The paper is a formal research article, so it is written in technical language meant for other scientists, and skips over some background info. Below, we cover the main points so that everyone can appreciate this accomplishment by Foldit players!
Electron density in Foldit
The paper is about recent Foldit puzzles in the Electron Density category, where players fold the target protein into a 3D “cloud” of density that maps the shape of the folded protein. The paper reports solutions from Puzzles 1572, 1588, 1598, and 1606.
Foldit Puzzle 1598: Cryo-EM Freestyle with Density
This is not the first time Foldit players have wowed us in an electron density puzzle! Some of you may remember Puzzle 1152: Foldit vs. UMich Electron Density Challenge from back in 2015. In that contest, players built solutions into a high-resolution (1.9 Å) density map from x-ray diffraction experiments. Foldit players outperformed UMich undergraduates, expert crystallographers, and state-of-the-art computer algorithms! Those results were published in a previous paper.
This previous result gave us a clue that electron density might be a sweet spot for Foldit players, so we started to look at other kinds of density maps...
Cryo-electron microscopy (cryo-EM) is another technique for getting density maps and solving protein structures. In a cryo-EM experiment, a sample of protein in solution is spread on a thin metal wafer and quickly cooled to cryogenic temperatures to quench all molecular motion, freezing all of the protein atoms in a sheet of vitreous ice. Then we bombard the frozen sample with a beam of high-energy electrons, which scatter when they collide with the atoms of the protein. A detector measures the electron scattering, and the result is a grainy 2D “micrograph” of the wafer and any proteins on its surface.
Example cryo-EM micrograph of the S. entomophila antifeeding prophage, used to generate the maps for the puzzles in this paper. Used with permission of Ambroise Desfosses and Irina Gutsche (source).
If we collect enough of these raw micrographs (think millions), then we can align all of the individual protein molecules and average them together to get a clearer 2D picture of the protein. Finally, we combine all the 2D images to arrive at a 3D reconstruction of the protein, in the form of a density cloud—very similar to the electron density clouds that we get from x-ray diffraction experiments!

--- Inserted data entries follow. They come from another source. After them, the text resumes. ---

-- ==== Sys2Proof/Machine/Obs.lean ====
section
/-!
DEFINITION. Observability: the millisecond integrals, the Tally Roll's ring, and what passes with time when no command
waits (R374, R377, R381, R385).
-/

namespace Sys2Proof.Machine

open Sys2Proof

/-! ### The millisecond (R374, R376, R377) -/

/-- Energy of a partition's events of the millisecond, with the fraction kept (R376). -/
def partEnergy (s : State) (p : Nat) (e : EnergyEv) : State :=
  let x := s.obs.partFrac.look p + evPower e
  pageCount { s with obs.partFrac := s.obs.partFrac.put p (x % 20000000) } p 17 (x / 20000000)

/-- OBS_TEMP_PEAK takes the highest readings, in whole °C. -/
def peak (s : State) : State :=
  let s := regSetFld s 0xe00050 7 0 (max (regFld s 0xe00050 7 0) (min 255 (hotTier s / 8)))
  regSetFld s 0xe00050 15 8 (max (regFld s 0xe00050 15 8) (min 255 (hotHub s / 8)))

/-- The end of a millisecond: EST is integrated, hot milliseconds count, and `evs` lists the energy events of each
partition (R376, R377). -/
def msTick (s : State) (evs : List EnergyEv) : State :=
  if !isReady s then s
  else
    let x := s.obs.energyFrac + s.mgt.est
    let s := countN { s with obs.energyFrac := x % 20000000 } .obsEnergyUj (x / 20000000)
    let s := if 680 < hotTier s then count s .obsHot85Ms else s
    let s := if thermalOver s then count s .obsHot95Ms else s
    let s := peak s
    (List.range (min 16 evs.length)).foldl (fun s p => partEnergy s p (evs.getD p default)) s

/-! ### The Tally Roll's ring (R381, R384, R385) -/

/-- A Tally Roll record as its 32 bytes. -/
def trBytes (r : TrRec) (phase : Bool) : Bytes :=
  leBytes 32 (r.type % 256 + r.part % 16 * 2 ^ 8 + r.cls % 8 * 2 ^ 12 + r.gen % 2 ^ 16 * 2 ^ 16 + r.node % 2 ^ 24 * 2 ^ 32
    + r.sub % 256 * 2 ^ 56 + r.ts.toNat * 2 ^ 64 + r.arg1.toNat * 2 ^ 128 + r.arg2 % 2 ^ 32 * 2 ^ 192
    + b2n phase * 2 ^ 224)

/-- The oldest buffered record is written to the ring when it has room (R381); at a stop OBS writes nothing (R385). -/
def trWrite (s : State) : State :=
  match s.obs.buf with
  | [] => s
  | r :: rest =>
    let next := (s.obs.tail + 1) % trSize s
    if s.obs.stopped || !regBit s 0xe00000 0 || next == regFld s 0xe00018 23 0 then s
    else
      let base := (regGet s 0xe00008).toNat / 4096 * 4096
      let s := emit s (.chiWrite (base + 32 * s.obs.tail) (trBytes r s.obs.phase))
      let s := { s with obs.buf := rest, obs.tail := next, obs.phase := if next = 0 then !s.obs.phase else s.obs.phase,
                        obs.writing := true }
      count s .obsTrRec

/-- A ring write receives an error response (R385). -/
def trError (s : State) : State :=
  if !s.obs.writing then s
  else
    { regSetFld (dropTrace s) 0xe00000 0 0 0 with obs.wrErr := true, obs.writing := false }

/-! ### A tick of the clock -/

/-- Cores that hold a block or a layer core of partition `p` (R374, CORE_OCC_AC). -/
def busyCores (s : State) (p : Nat) : Nat :=
  ((List.range (agentCount s)).map fun a =>
    let x := agt s a
    ((List.range 16).filter fun k => x.blocks.any (fun b => b.core == k && b.part == p)
      || (x.rkn.launch.any (·.part == p) && x.rkn.cores.contains k)).length).foldl (· + ·) 0

/-- Reckoners that run a layer program of partition `p` (R374, RKN_BUSY_AC). -/
def busyRkns (s : State) (p : Nat) : Nat :=
  ((List.range (agentCount s)).filter fun a => (rkn s a).launch.any (·.part == p)).length

/-- One qc without a command: the timestamp advances by one, and the sums over each ac, of which a qc holds two, advance
(R374); the list that TLY read last is not of this ac. Before a PLL has locked nothing moves. (DESIGN CHOICE, log entry 2). -/
def tick (s : State) : State :=
  if !clocked s then s
  else
    let s := { s with ts := s.ts + 1, tly.last := none }
    if !isReady s then s
    else (List.range 16).foldl (fun s p => pageCount (pageCount s p 4 (2 * busyCores s p)) p 5 (2 * busyRkns s p)) s

end Sys2Proof.Machine
end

Unlike x-ray diffraction, cryo-EM experiments are fairly easy to set up (no protein crystals needed!). But cryo-EM has been unpopular for protein structure research because it yields a lower-resolution, “blobbier” density cloud than x-ray diffraction. However, that started to change around 2012, when a technological breakthrough gave us improved electron-scattering detectors and higher resolution maps. Since then, cryo-EM has taken off, and the number of new cryo-EM protein structures has been doubling every 2 years (by contrast, new x-ray diffraction structures have plateaued since 2013).

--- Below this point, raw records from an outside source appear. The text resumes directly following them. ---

-- ==== Sys2Proof/Certificates/Slice0/Obligations.lean ====
section
/-!
DEFINITION. The statements about the block: what each command does to its state, and what every step keeps.
`Becomes i u v` and `Ends i u v` (Sys2Proof.Safety) say that command `i` ENDS IN A NEXT STATE in every calm state, and which:
everything that `v` does not name is as it was in `u`.
-/

open Sys2Proof Sys2Proof.Machine

/-! ### The block as a whole -/

/-- A step takes the command at the front of the queue and runs it with the queue's rest; with no command waiting, one
qc passes once a PLL has locked (the model's choice, log entry 2): the timestamp and the sums over each ac advance. -/
def Obligations.StepRunsTheFrontCommand : Prop :=
  ∀ (s : State) (c : Instr) (rest : List Instr),
    step { s with pending := c :: rest } = exec c { s with pending := rest } ∧
    step { s with pending := [] } = .next (tick { s with pending := [] }) ∧
    (clocked s = false → tick s = s) ∧
    (clocked s = true → (tick s).ts = s.ts + 1) ∧
    (clocked s = true → isReady s = false → tick s = { s with ts := s.ts + 1, tly := { s.tly with last := none } }) ∧
    (tick s).pending = s.pending ∧ (tick s).mem = s.mem ∧ (tick s).queues = s.queues ∧ (tick s).regs = s.regs

/-- Every command ends in a next state, which leaves the queue and N as they were, and does not depend on what the
command before it sent. What `Ends` and `Becomes` say of a command: with nothing left waiting, a command that ends so
has its own effect and nothing else; with one fault raised, FLT takes that fault. What a command sends on the Beam is
under way behind what is there; a packet does not arrive before an older one of its class, source and destination, and
no other packet hinders it (R18). -/
def Obligations.EveryCommandCompletes : Prop :=
  (∀ (i : Instr) (s : State), ∃ t, exec i s = .next t ∧ t.pending = s.pending ∧ t.agents = s.agents ∧
     exec i s.quiet = .next t) ∧
  ((∀ v, Settled v → finish v = underWay v) ∧
   (∀ i u v, Ends i u v → Settled v → v.pending = u.pending → v.agents = u.agents → Becomes i u v) ∧
   (∀ i u v, Becomes i u v → ∀ s, Calm s → s.quiet = u → exec i s = .next (underWay v)) ∧
   (∀ v w f, v.flt.raised = [f] → w = bootFault (takeFault { v with flt := { v.flt with raised := [] } } f) f → Settled w →
     finish v = underWay w) ∧
   (∀ v, (underWay v).beam = v.beam ++ v.out.filter (·.beam.isSome)) ∧
   (∀ (u : State) (is : Out → Bool) (o : Out) (rest : List Out), takeFirst is u.beam = some (o, rest) →
     ((∀ x ∈ u.beam.takeWhile (fun y => !is y), x.beam ≠ o.beam) → Lands is u { u with beam := rest }) ∧
     ((∃ x ∈ u.beam.takeWhile (fun y => !is y), x.beam = o.beam) →
       (∀ n gen res drops, is = isRetire n gen res drops → Becomes (.retirement n gen res drops) u u) ∧
       (∀ a k, is = isOcc a k → Becomes (.occupancyReturn a k) u u) ∧
       (∀ a n gen, is = isAbort a n gen → Becomes (.abort a n gen) u u))))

Cryo-EM and Foldit players
Even with the recent improvements, cryo-EM maps are not quite as clear as x-ray diffraction maps. The highest resolution typically achieved by cryo-EM is about 3.0 Å. Since covalently bonded atoms are separated by < 2 Å, that means we still can’t make out the positions of individual atoms simply by looking at the map. Instead, we have to infer the positions of the atoms, using our knowledge of physics and protein structure to find a plausible model that fits the map.
Building a plausible protein structure into a low-resolution map is difficult and prone to errors. If a microscopist focuses too much on fitting the density cloud, they might end up with a strained (high energy) model that is physically unrealistic. On the other hand, a computer algorithm that optimizes energy can have a hard time fitting a model into the density map.
This is where Foldit players come in! We know from previous work that Foldit players are adept at interpreting density maps; and the Foldit score function should help guide players toward plausible, low energy models.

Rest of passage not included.